Skip considered, counseled by the gentle roll of the fishing boat. “If she were all I had? Yes, I suppose I would, in a feeble, middle-aged way. I wouldn’t succeed, and I know it. But I’d try to postpone failure.”
“She’s my mother. What if I take after her?”
“I answered that already.”
“Fair enough. Did you notice the corpse in the water? No, I can see you didn’t. It was close to the wharf. You had to look almost straight down.”
“Perhaps we should have reported it,” Skip said.
“I thought of that, but we didn’t have much time and we couldn’t have helped him. He was floating facedown, and part of his head was gone.”
“Don’t cry. Please.” He embraced her.
“It’s just … Thanks for the hug.”
“Anytime.” Skip held her a little more tightly.

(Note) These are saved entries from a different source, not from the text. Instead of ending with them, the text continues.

/-- Rounding code of an instruction (R28). -/
def rmOf (l : Lane) (r : RCode) : Rm :=
  match r with
  | .rne => .rne | .rtz => .rtz | .rdn => .rdn | .rup => .rup | .dyn => fctlRm l

/-- R108. -/
def frndEx (rm : Rm) (a : Ex) : Ex :=
  match a with
  | .rat s n d e =>
    let v := roundInt rm s n d e
    if v = 0 then .zero s else .rat s v.natAbs 1 0
  | x => x
def execFrnd (w : StallS) (r : RCode) (s : State) : Res :=
  finish (runPure (.frnd w r) (fun l o => { push := [pick32 (frndEx (rmOf l r) (fin32 l (op0 o)))] }) s)

-- Approximations (R109, R110).
def one32 : Nat := 0x3F800000
/-- Is the value ±2^k, and what is k? -/
def powerOf (m : Nat) (e : Int) : Option Int := if m = 2 ^ Nat.log2 m then some (Nat.log2 m + e) else none

/-- A result whose magnitude lies below 2^−126 is flushed to zero of its sign when FZRS is 1 (R109). -/
def flushApprox (fz : Bool) (bits : Nat) : Nat := if fz && f32.isSub bits then bits / 2 ^ 31 * 2 ^ 31 else bits

/-- |x − y| ≤ b, as fractions of naturals. DESIGN CHOICE: log entry 15. -/
def within (x y b : Nat × Nat) : Bool :=
  let l := x.1 * y.2
  let r := y.1 * x.2
  decide ((if l ≤ r then r - l else l - r) * b.2 ≤ b.1 * (x.2 * y.2))

def fracOf (m : Nat) (e : Int) : Nat × Nat := scaleUp m 1 e

/-- The implementation's value of a positive number's reciprocal where it keeps the bound of R109, else the rounded one. -/
def rcpaVal (fz : Bool) (m : Nat) (e : Int) (x : Nat) : Nat :=
  let exact := f32.out .rne false (.rat false 1 m (-e))
  if (powerOf m e).any (fun k => -126 ≤ k && k ≤ 126) then exact
  else if f32.infBits ≤ exact then f32.infBits
  else if fz && f32.isSub exact then 0
  else
    let r := (Config.rcpApprox fz (BitVec.ofNat 32 x)).toNat
    let a := fracOf m e
    let ok := match f32.dec r with
      | .num t n g =>
        !t && (
          if f32.isSub exact || f32.isSub r || n = 0 then within (fracOf n g) (a.2, a.1) (1, 2 ^ 149)
          else within ((fracOf n g).1 * a.1, (fracOf n g).2 * a.2) (1, 1) (1, 2 ^ 23))
      | _ => false
    if ok then r else exact

def frcpaBits (l : Lane) (x : Word) : Nat :=
  match f32.read (fzis l) (lo32 x) with
  | .nan => f32.nanBits
  | .inf s => f32.signed s 0
  | .num s m e => 
    if m = 0 then f32.signed s f32.infBits else flushApprox (fzrs l) (f32.signed s (rcpaVal (fzrs l) m e (lo32 x % 2 ^ 31)))

/-- The implementation's value of 1/√a where it keeps the bound, else the rounded one. Only the even powers of two that the
table of R110 names are exact: every other operand, a subnormal or very large power of two among them, takes the
implementation's value. -/
def rsqaVal (fz : Bool) (m : Nat) (e : Int) (x : Nat) : Nat :=
  let exact := f32.out .rne false (divEx (.rat false 1 1 0) (sqrtEx (.rat false m 1 e)))
  if (powerOf m e).any (fun k => -126 ≤ k && k ≤ 126 && k % 2 == 0) then exact
  else
    let r := (Config.rsqApprox fz (BitVec.ofNat 32 x)).toNat
    let a := fracOf m e
    let ok := match f32.dec r with
      | .num t n g =>
        let v := fracOf n g
        let sq := (v.1 * v.1 * a.1, v.2 * v.2 * a.2)
        !t && decide ((2 ^ 22 - 1) ^ 2 * sq.2 ≤ sq.1 * 2 ^ 44) && decide (sq.1 * 2 ^ 44 ≤ (2 ^ 22 + 1) ^ 2 * sq.2)
      | _ => false
    if ok then r else exact

def frsqaBits (l : Lane) (x : Word) : Nat :=
  match f32.read (fzis l) (lo32 x) with
  | .nan => f32.nanBits
  | .inf s => if s then f32.nanBits else 0
  | .num s m e =>
    if m = 0 then f32.signed s f32.infBits
    else if s then f32.nanBits
    else flushApprox (fzrs l) (rsqaVal (fzrs l) m e (lo32 x))

/-- 2^(2^−j) for j = 1, 2, …, in units of 2^−64, from below and from above. -/
def rootPairs : Nat → Nat × Nat → List (Nat × Nat)
  | 0, _ => []
  | n + 1, (lo, hi) =>
    let a := isqrt (lo * 2 ^ 64) 130 0
    let b := isqrt (hi * 2 ^ 64) 130 0 + 1
    (a, b) :: rootPairs n (a, b)

/-- 2^(p ÷ 2^48) for p below 2^48, in units of 2^−64, from below and from above; `more`: the exponent is up to 1 greater
in its last place. -/
def exp2Frac (p : Nat) (more : Bool) : Nat × Nat :=
  let r := ((rootPairs 48 (2 ^ 65, 2 ^ 65)).zipIdx).foldl (fun (x : Nat × Nat) q =>
    if p.testBit (47 - q.2) then (x.1 * q.1.1 / 2 ^ 64, x.2 * q.1.2 / 2 ^ 64 + 1) else x) (2 ^ 64, 2 ^ 64)
  if more then (r.1, r.2 + r.2 / 2 ^ 48 + 1) else r

/-- The implementation's 2^a where it keeps the bound of R109, else the rounded value. The exponent is i + p ÷ 2^48, i an
integer. The exact result lies from lo to hi, and a value is taken only where it keeps the bound for every real of that
range, so that nothing beyond the bound passes (log entry 15). -/
def exp2Val (fz : Bool) (i : Int) (p : Nat) (more : Bool) (x : Nat) : Nat :=
  let (lo, hi) := exp2Frac p more
  let near := f32.out .rne false (.rat false lo 1 (i - 64))
  if fz && i < -126 then 0
  else
    let r := (Config.exp2Approx fz (BitVec.ofNat 32 x)).toNat
    let ulps : Nat := if i < -126 then 1 else 2
    -- in units of 2^(−149 − 64)
    let up (n : Nat) (e : Int) : Nat := n * 2 ^ (e + 213).toNat
    let bound := up ulps (max i (-126) - 23)
    let ok := match f32.dec r with
      | .num t n g => (!t || n = 0) && up hi (i - 64) ≤ up n g + bound && up n g ≤ up lo (i - 64) + bound
      | _ => false
    if ok then r else near

def fexp2Bits (l : Lane) (x : Word) : Nat :=
  match f32.read (fzis l) (lo32 x) with
  | .nan => f32.nanBits
  | .inf s => if s then 0 else f32.infBits
  | .num s m e =>
    let (a, b) := fracOf m e
    if m = 0 then one32
    else if !s && 128 * b ≤ a then f32.infBits
    else if s && 149 * b < a then 0
    else if a % b = 0 then
      flushApprox (fzrs l) (f32.out .rne false (.rat false 1 1 (if s then -(a / b : Nat) else (a / b : Nat))))
    else if f32.isSub (lo32 x) then one32
    else
      -- the exponent in units of 2^−48, rounded down
      let v : Int := if s then -((a * 2 ^ 48 + b - 1) / b : Nat) else (a * 2 ^ 48 / b : Nat)
      flushApprox (fzrs l) (exp2Val (fzrs l) (v / 2 ^ 48) (v % 2 ^ 48).toNat (a * 2 ^ 48 % b != 0) (lo32 x))

/-- 40 binary digits of log2 z, rounded down, for z from 1 to 2 in units of 2^−128: repeated squaring. -/
def log2Digits : Nat → Nat → Nat → Nat
  | 0, _, d => d
  | n + 1, z, d =>
    let w := z * z / 2 ^ 128
    if 2 ^ 129 ≤ w then log2Digits n (w / 2) (2 * d + 1) else log2Digits n w (2 * d)

/-- The implementation's log2 of m × 2^e where it keeps the bound of R109, else a value of the right size. The exact
result lies from y to y + 2, in units of 2^−40, and a value is taken only where it keeps the bound for every real of that
range (log entry 15). -/
def log2Val (fz : Bool) (m : Nat) (e : Int) (x : Nat) : Nat :=
  let k := Nat.log2 m
  let y : Int := ((k : Int) + e) * 2 ^ 40 + (log2Digits 40 (m * 2 ^ (128 - k)) 0 : Nat)
  let size := (if y < 0 then -y - 2 else y).toNat
  -- a lies from 0.5 to 2 where |log2 a| ≤ 1
  let bound : Nat := if size < 2 ^ 40 then 2 ^ 18 else 2 ^ (Nat.log2 size - 22)
  let near := f32.out .rne false (.rat (decide (y + 1 < 0)) (y + 1).natAbs 1 (-40))
  let r := (Config.log2Approx fz (BitVec.ofNat 32 x)).toNat
  let ok := match f32.dec r with
    | .num t n g =>
      let v : Int := (if t then -1 else 1) * (n * 2 ^ (g + 149).toNat : Nat)
      let at_ (z : Int) : Int := z * 2 ^ 109
      decide (at_ (y + 2 - bound) ≤ v) && decide (v ≤ at_ (y + bound))
    | _ => false
  if ok then r else near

“I couldn’t think of his name, but nobody could forget that shirt. He came to stand with us when we were waiting to get off the ship. He was at the party.”
“Albano Alamar.”
“Yeah. Him.” Chelle wept.
Not knowing what else to say, Skip said, “I imagine that could be a rough town at night.”
It did not seem to help. When Vanessa joined them a few minutes later, that did not help either.
* * *
Ten or twelve hours later, their captain shouted up at the ship, making a trumpet of his hands. After what seemed a long wait, a dark-faced man with a thin mustache looked over the side. “You desire to come on board?”
“Yes!” Skip called. “Two passengers and an employee! We were left behind!”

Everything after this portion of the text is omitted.